● **WHAT YOU NEED TO DO**: From the data below, set down exactly the lines between the one holding "def State.putSrc (s" and the one holding "on (R139). -/", inclusive, and no others.

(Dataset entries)

-- ==== Sys2Proof/Machine/RebindIo.lean ====
section
/-! DEFINITION. What a full load and a rebind install in the shared tables (R81, R87, R88): compares (R118), pins (R395), the input graph (R135), the control graph (R368, R386), Plumb's tables (R511, R517, R533), and the full load's power settings, dictionary and mode. -/

namespace Sys2Proof.Machine

/-! ### TIME_CONFIG (R118, R119) -/

def State.dropCmp (s : State) (n : Nat) : State := ((s.resetRange (R.TIME_CMP_CFG n) 0x20).setDue n none).setArmed n false

/-- Installs a compare: it starts at this instant (R118). -/
def State.putCmp (s : State) (e : CmpEnt) : State :=
  let o := R.TIME_CMP_CFG e.num
  let s1 := ((((s.setFld o F.TIME_CMP_CFG_ACTIVE 1).setFld o F.TIME_CMP_CFG_CANTON e.canton).setFld o F.TIME_CMP_CFG_MODE e.mode).setFld
    o F.TIME_CMP_CFG_KIND e.kind).setFld o F.TIME_CMP_CFG_INDEX e.index
  (s1.setReg (R.TIME_CMP_TIMING e.num) (wordOfFields [(F.TIME_CMP_TIMING_PHASE_NS, e.phase), (F.TIME_CMP_TIMING_PERIOD_NS, e.period)])).cmpStart e.num

/-- Replaces compares. -/
def State.applyCmps (s : State) (old new : List CmpEnt) : State :=
  let s1 := (old.filter (fun e => !new.any (fun x => x.num == e.num))).foldl (fun (t : State) e => t.dropCmp e.num) s
  new.foldl (fun (t : State) e => t.putCmp e) s1

/-! ### PIN_MAP (R395, R425) -/

/-- Takes the entry of a resource, given as class × 64 + index: its registers read as zero. -/
def State.dropPin (s : State) (k : Nat) : State :=
  let i := k % 64
  match k / 64 with
  | 0 => (s.resetRange (R.SIO_SP_CFG i) 0x40).setSport i {}
  | 1 => { s.resetRange (R.SIO_CONV_CFG i) 8 with io := { s.io with conv := Store.set (fun _ => none) s.io.conv i none } }
  | 2 => (s.resetRange (R.SIO_ACT_CFG i) 0x20).setAct i {}
  | 3 => (s.resetRange (R.CAN_CFG i) 0x10000).setCan i {}
  | _ => s.resetRange (R.ETH_CFG i) 0x100

/-- The configuration word of an entry, with ACTIVE and CANTON from its header. -/
def PinEnt.cfg (e : PinEnt) (active canton : Fld) : Word := canton.set (active.set (e.word 0) 1) e.canton

/-- Installs the entry of a resource; ctrl is CAN_CTRL of Plumb's global header (R415). -/
def State.putPin (s : State) (ctrl : Nat) (e : PinEnt) : State :=
  let i := e.index
  match e.cls with
  | 0 => ((s.setReg (R.SIO_SP_CFG i) (e.cfg F.SIO_SP_CFG_ACTIVE F.SIO_SP_CFG_CANTON)).setReg (R.SIO_SP_WORDA i) (e.word 1)).setReg (R.SIO_SP_WORDB i) (e.word 2)
  | 1 => s.setReg (R.SIO_CONV_CFG i) (e.cfg F.SIO_CONV_CFG_ACTIVE F.SIO_CONV_CFG_CANTON)
  | 2 => (if pairedMode e.actMode then [i, i + 1] else [i]).foldl (fun (t : State) a =>
      (t.setReg (R.SIO_ACT_CFG a) (e.cfg F.SIO_ACT_CFG_ACTIVE F.SIO_ACT_CFG_CANTON)).setReg (R.SIO_ACT_TIMING a) (e.word 1)) s
  | 3 =>
    let cfg := F.CAN_CFG_PLUMB.set (e.cfg F.CAN_CFG_ACTIVE F.CAN_CFG_CANTON) (bit1 (ctrl == i))
    let s1 := ((s.setReg (R.CAN_CFG i) cfg).setReg (R.CAN_NBT i) (e.word 1)).setReg (R.CAN_DBT i) (e.word 2)
    let s2 := (s1.resetRange (R.CAN_MB_CTRL i 0) 0x2000).setCan i {}
    if s2.bit (R.CAN_CTL i) F.CAN_CTL_DISABLE then s2 else s2.canIntegrate i
  | _ =>
    let cfg := F.ETH_CFG_LINK.set (e.cfg F.ETH_CFG_ACTIVE F.ETH_CFG_CANTON) (s.fld (R.ETH_CFG i) F.ETH_CFG_LINK)
    ((((s.setReg (R.ETH_CFG i) cfg).setReg (R.ETH_MAC i) (e.word 1)).setReg (R.ETH_IP4 i) (e.word 2)).setReg (R.ETH_IP6_HI i) (e.word 3)).setReg
      (R.ETH_IP6_LO i) (e.word 4) |>.setReg (R.ETH_RX i) (e.word 5)

/-- Ends what a sensor port, converter start or actuator output has in progress; its registers stay. -/
def State.restPin (s : State) (k : Nat) : State :=
  match k / 64 with
  | 0 => s.setSport (k % 64) {}
  | 1 => { s with io := { s.io with conv := Store.set (fun _ => none) s.io.conv (k % 64) none } }
  | 2 => s.setAct (k % 64) {}
  | _ => s

/-- Replaces pins. -/
def State.applyPins (s : State) (ctrl : Nat) (old new : List PinEnt) : State :=
  let claims := new.flatMap PinEnt.claims
  let s1 := ((old.flatMap PinEnt.claims).filter (fun k => !claims.contains k)).foldl (fun (t : State) k => t.dropPin k) s
  let s2 := claims.foldl (fun (t : State) k => t.restPin k) s1
  new.foldl (fun (t : State) e => t.putPin ctrl e) s2

/-! ### INPUT_GRAPH (R133 to R135) -/

/-- GATED of every port: the target of a KIND 3 compare (R145). -/
def State.regate (s : State) (v : LatCfg) : State :=
  (List.range 16).foldl (fun (t : State) p =>
    if t.bit (R.IMG_PORT_CFG p) F.IMG_PORT_CFG_ACTIVE then
      t.setBit (R.IMG_PORT_CFG p) F.IMG_PORT_CFG_GATED (v.cmps.any (fun e => e.kind == 3 && e.index == p))
    else t) s

def State.putCam (s : State) (e : CamEnt) : State :=
  (s.setReg (R.IMG_PORT_CFG e.port) (F.IMG_PORT_CFG_CANTON.set (F.IMG_PORT_CFG_ACTIVE.set e.cfg 1) e.canton)).setCamPort e.port
    { s.camPort e.port with armed := none }

def State.putSrc (s : State) (e : SrcEnt) : State :=
  let k := e.src
  let s1 := ((s.setReg (R.IMG_SRC_CFG k) (F.IMG_SRC_CFG_CANTON.set (F.IMG_SRC_CFG_ACTIVE.set e.cfg 1) e.canton)).setReg (R.IMG_SRC_LIMIT k) e.limit).setReg
    (R.IMG_SRC_JPEG k) e.jpeg
  let s2 := (s1.setFld (R.IMG_SRC_STAT k) F.IMG_SRC_STAT_READY_BUFS 0).setFld (R.IMG_SRC_STAT k) F.IMG_SRC_STAT_FREE_BUFS (F.IMG_SRC_CFG_NBUF.get e.cfg)
  s2.setImgSrc k
    { bufBase := e.bufBase, recBase := e.recBase, recLog2 := e.recLog2, reasmBase := e.reasmBase, ethPort := e.ethPort, matrix := e.matrix, offset := e.offset
      mean := e.mean, scale := e.scale, nextSeq := (s.imgSrc k).nextSeq, closed := (s.imgSrc k).closed, done := (s.imgSrc k).done }

/-- Takes a source: its sequence counter goes on (R139). -/
def State.dropSrc (s : State) (k : Nat) : State :=
  (s.resetRange (R.IMG_SRC_CFG k) 0x40).setImgSrc k { nextSeq := (s.imgSrc k).nextSeq, closed := (s.imgSrc k).closed }

/-- Replaces camera ports, carrier ports and sources; the samples in progress of those replaced are aborted. -/
def State.applyInput (s : State) (oldC newC : List CamEnt) (oldE newE : List (Nat × Nat)) (oldS newS : List SrcEnt) : State :=
  let s1 := oldS.foldl (fun (t : State) e => t.imgAbortAll e.src) s
  let s2 := (oldS.filter (fun e => !newS.any (fun x => x.src == e.src))).foldl (fun (t : State) e => t.dropSrc e.src) s1
  let s3 := (oldC.filter (fun e => !newC.any (fun x => x.port == e.port))).foldl
    (fun (t : State) e => (t.resetRange (R.IMG_PORT_CFG e.port) 0x40).setCamPort e.port {}) s2
  let s4 := (oldE.filter (fun p => !newE.any (fun x => x.1 == p.1))).foldl (fun (t : State) p => t.resetRange (R.IMG_ETH_CFG p.1) 0x10) s3
  let s5 := newC.foldl (fun (t : State) e => t.putCam e) s4
  let s6 := newE.foldl (fun (t : State) p => t.setFld (R.IMG_ETH_CFG p.1) F.IMG_ETH_CFG_UDP_PORT p.2) s5
  newS.foldl (fun (t : State) e => t.putSrc e) s6

/-! ### CONTROL_GRAPH (R367, R368, R386) -/

def State.putGroup (s : State) (slots : List SlotEnt) (outage : Bool) (e : GrpEnt) : State :=
  (s.setReg (R.CTL_GROUP_CFG e.group) (wordOfFields [(F.CTL_GROUP_CFG_ACTIVE, 1), (F.CTL_GROUP_CFG_CANTON, e.canton), (F.CTL_GROUP_CFG_COMPARE, e.compare),
    (F.CTL_GROUP_CFG_SLOTS, (slots.filter (fun x => x.group == e.group)).length), (F.CTL_GROUP_CFG_PHI_OUT_4NS, e.phi / 4)])).setGrp e.group { outage := outage }

/-- Installs a slot with zero histories, zero input registers and clear flags (R386). -/
def State.putCtlSlot (s : State) (groups : List GrpEnt) (e : SlotEnt) : State :=
  let c := ((groups.find? (fun g => g.group == e.group)).map (fun g => g.canton)).getD 0
  ((s.resetRange (R.CTL_SLOT_CFG e.slot) 0x20).setReg (R.CTL_SLOT_CFG e.slot) (wordOfFields [(F.CTL_SLOT_CFG_ACTIVE, 1), (F.CTL_SLOT_CFG_CANTON, c),
    (F.CTL_SLOT_CFG_GROUP, e.group), (F.CTL_SLOT_CFG_Q, e.q), (F.CTL_SLOT_CFG_TRACK, bit1 e.track), (F.CTL_SLOT_CFG_OUT_BOUND, bit1 e.bound),
    (F.CTL_SLOT_CFG_OUT_INDEX, e.outIndex), (F.CTL_SLOT_CFG_OUT_SHIFT, e.outShift), (F.CTL_SLOT_CFG_SRC_A, e.opA.src), (F.CTL_SLOT_CFG_SRC_B, e.opB.src)])).setSlot
    e.slot { coef := e.coef, limLo := e.limLo, limHi := e.limHi, opA := e.opA, opB := e.opB }

def State.putSel (s : State) (e : SelEnt) : State :=
  (s.setReg (R.CTL_SEL_STAT e.select) (wordOfFields [(F.CTL_SEL_STAT_ACTIVE, 1), (F.CTL_SEL_STAT_GROUP, e.group)])).setSel e.select
    { members := e.members, outBound := e.bound, outIndex := e.outIndex, outShift := e.outShift }

/-- Disarms the trace sets of rate groups; a record that is DONE stays (R386). -/
def State.disarm (s : State) (gs : List Nat) : State :=
  (List.range 4).foldl (fun (t : State) i =>
    if gs.contains (t.traceGroup i) && (t.traceState i == 1 || t.traceState i == 2) then
      (t.setFld (R.CTL_TRACE_STAT i) F.CTL_TRACE_STAT_STATE 0).setTrace i {}
    else t) s

/-- Replaces rate groups, slots and min-select groups. outage: the canton's groups stay in the outage of its restream until resume (R85). -/
def State.applyControl (s : State) (outage : Bool) (og ng : List GrpEnt) (os ns : List SlotEnt) (om nm : List SelEnt) : State :=
  let s1 := s.disarm ((og ++ ng).map (fun e => e.group))
  let s2 := (os.filter (fun e => !ns.any (fun x => x.slot == e.slot))).foldl (fun (t : State) e => (t.resetRange (R.CTL_SLOT_CFG e.slot) 0x20).setSlot e.slot {}) s1
  let s3 := (om.filter (fun e => !nm.any (fun x => x.select == e.select))).foldl (fun (t : State) e => (t.setReg (R.CTL_SEL_STAT e.select) 0).setSel e.select {}) s2
  let s4 := (og.filter (fun e => !ng.any (fun x => x.group == e.group))).foldl (fun (t : State) e => (t.resetRange (R.CTL_GROUP_CFG e.group) 0x20).setGrp e.group {}) s3
  let s5 := ng.foldl (fun (t : State) e => t.putGroup ns outage e) s4
  nm.foldl (fun (t : State) e => t.putSel e) (ns.foldl (fun (t : State) e => t.putCtlSlot ng e) s5)

/-! ### Plumb (R511, R517, R533) -/

/-- PLB_CFG and PLB_CAN from the global header (R536). -/
def State.putPlHdr (s : State) (h : List Byte) : State :=
  let cfg := wordOfFields [(F.PLB_CFG_PENNANT_PERIOD_US, b4 h 0), (F.PLB_CFG_GUARD_US, b2 h 4), (F.PLB_CFG_CAN_CTRL, hdrCtrl h),
    (F.PLB_CFG_CAN_IDE, b1 h 7 / 2 % 2), (F.PLB_CFG_COV_INVALIDATES, b1 h 7 % 2)]
  (s.setReg R.PLB_CFG cfg).setReg R.PLB_CAN (wordOfFields [(F.PLB_CAN_REPEAT_MS, b2 h 12), (F.PLB_CAN_CAN_ID, b4 h 8)])

/-- Takes a registration with what waits for it. -/
def State.dropFrame (s : State) (f : Nat) : State :=
  let s1 := (s.resetRange (R.PLB_REG_CFG f) 0x20).setPlReg f {}
  { s1 with plumb := { s1.plumb with
    msgs := s1.plumb.msgs.filter (fun m => m.reg != f)
    last := Store.set (fun _ => none) s1.plumb.last f none
    repeatAt := s1.plumb.repeatAt.filter (fun p => p.1 != f) } }

/-- Installs a registration: INVALID with count 0 (R533). -/
def State.putFrame (s : State) (e : FrameEnt) : State :=
  let s1 := (s.dropFrame e.reg).setReg (R.PLB_REG_CFG e.reg) (wordOfFields [(F.PLB_REG_CFG_ACTIVE, 1), (F.PLB_REG_CFG_CANTON, e.canton), (F.PLB_REG_CFG_KIND, bit1 e.latch),
    (F.PLB_REG_CFG_GROUP, e.group), (F.PLB_REG_CFG_N, e.n), (F.PLB_REG_CFG_M, e.m), (F.PLB_REG_CFG_W, e.w), (F.PLB_REG_CFG_FLAGS, e.flags),
    (F.PLB_REG_CFG_DEP_CANTONS, e.deps), (F.PLB_REG_CFG_ITEMS_MAX, e.itemsMax)])
  s1.setPlReg e.reg { period := e.period, phase := e.phase, deadline := e.deadline, actMask := BitVec.ofNat 48 e.actMask }

/-- Sets the rules; registrations whose rules changed forget the codes of their previous latch. -/
def State.putRules (s : State) (rules : List PlRule) (touched : List Nat) : State :=
  let s1 := { s with plumb := { s.plumb with rules := rules } }
  touched.foldl (fun (t : State) f => t.setPlReg f { t.plReg f with prevCodes := [] }) s1

/-- Replaces registrations. -/
def State.applyFrames (s : State) (old new : List FrameEnt) : State :=
  let s1 := (old.filter (fun e => !new.any (fun x => x.reg == e.reg))).foldl (fun (t : State) e => t.dropFrame e.reg) s
  new.foldl (fun (t : State) e => t.putFrame e) s1

/-! ### Sections of a full load only -/

/-- The settings of a POWER section (R574); the regulator is asked for the new target (R571). -/
def State.putPower (s : State) (l : List Byte) : State :=
  let s1 := (((s.setFld R.PWR_CFG F.PWR_CFG_CAP_W (b2 l 0)).setFld R.PWR_CFG F.PWR_CFG_ICC_MAX_A (b2 l 2)).setFld R.PWR_CFG F.PWR_CFG_GAIN (b1 l 6)).setFld
    R.PWR_CFG F.PWR_CFG_ORDER (b1 l 7)
  let s2 := (List.range 3).foldl (fun (t : State) k => t.setFld (R.PWR_DOMAIN k) F.PWR_DOMAIN_B_MAX (b1 l (8 + k))) s1
  let s3 := ((s2.setFld R.PWR_THERM_CFG F.PWR_THERM_CFG_ALERT_C (b1 l 11)).setFld R.PWR_THERM_CFG F.PWR_THERM_CFG_HYST_C (b1 l 12)).setFld
    R.PWR_THERM_CFG F.PWR_THERM_CFG_THROTTLE_C (b1 l 13)
  (s3.setFld R.PWR_VDD F.PWR_VDD_TARGET_MV (b2 l 4 / 5 * 5)).vrSend

/-- Loads the dictionary into the tokenizer and copies it to HBM (R160). -/
def State.putDict (s : State) (l : List Byte) : State :=
  let es := l.drop 64
  let s1 := { s with tok := { entries := (pieces 64 es).map tokEntry, bad := [] } }
  let s2 := s1.setReg R.TOK_CFG (wordOfFields [(F.TOK_CFG_LOADED, 1), (F.TOK_CFG_ENTRIES, b4 l 16), (F.TOK_CFG_BYTE_BASE, b4 l 0)])
  (s2.setReg R.TOK_DICT_BASE (BitVec.ofNat 64 (b8 l 8))).wrBytes (b8 l 8) es

end Sys2Proof.Machine
end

● **RESPONSE BOX**:
def State.putSrc (s : State) (e : SrcEnt) : State :=
  let k := e.src
  let s1 := ((s.setReg (R.IMG_SRC_CFG k) (F.IMG_SRC_CFG_CANTON.set (F.IMG_SRC_CFG_ACTIVE.set e.cfg 1) e.canton)).setReg (R.IMG_SRC_LIMIT k) e.limit).setReg
    (R.IMG_SRC_JPEG k) e.jpeg
  let s2 := (s1.setFld (R.IMG_SRC_STAT k) F.IMG_SRC_STAT_READY_BUFS 0).setFld (R.IMG_SRC_STAT k) F.IMG_SRC_STAT_FREE_BUFS (F.IMG_SRC_CFG_NBUF.get e.cfg)
  s2.setImgSrc k
    { bufBase := e.bufBase, recBase := e.recBase, recLog2 := e.recLog2, reasmBase := e.reasmBase, ethPort := e.ethPort, matrix := e.matrix, offset := e.offset
      mean := e.mean, scale := e.scale, nextSeq := (s.imgSrc k).nextSeq, closed := (s.imgSrc k).closed, done := (s.imgSrc k).done }

/-- Takes a source: its sequence counter goes on (R139). -/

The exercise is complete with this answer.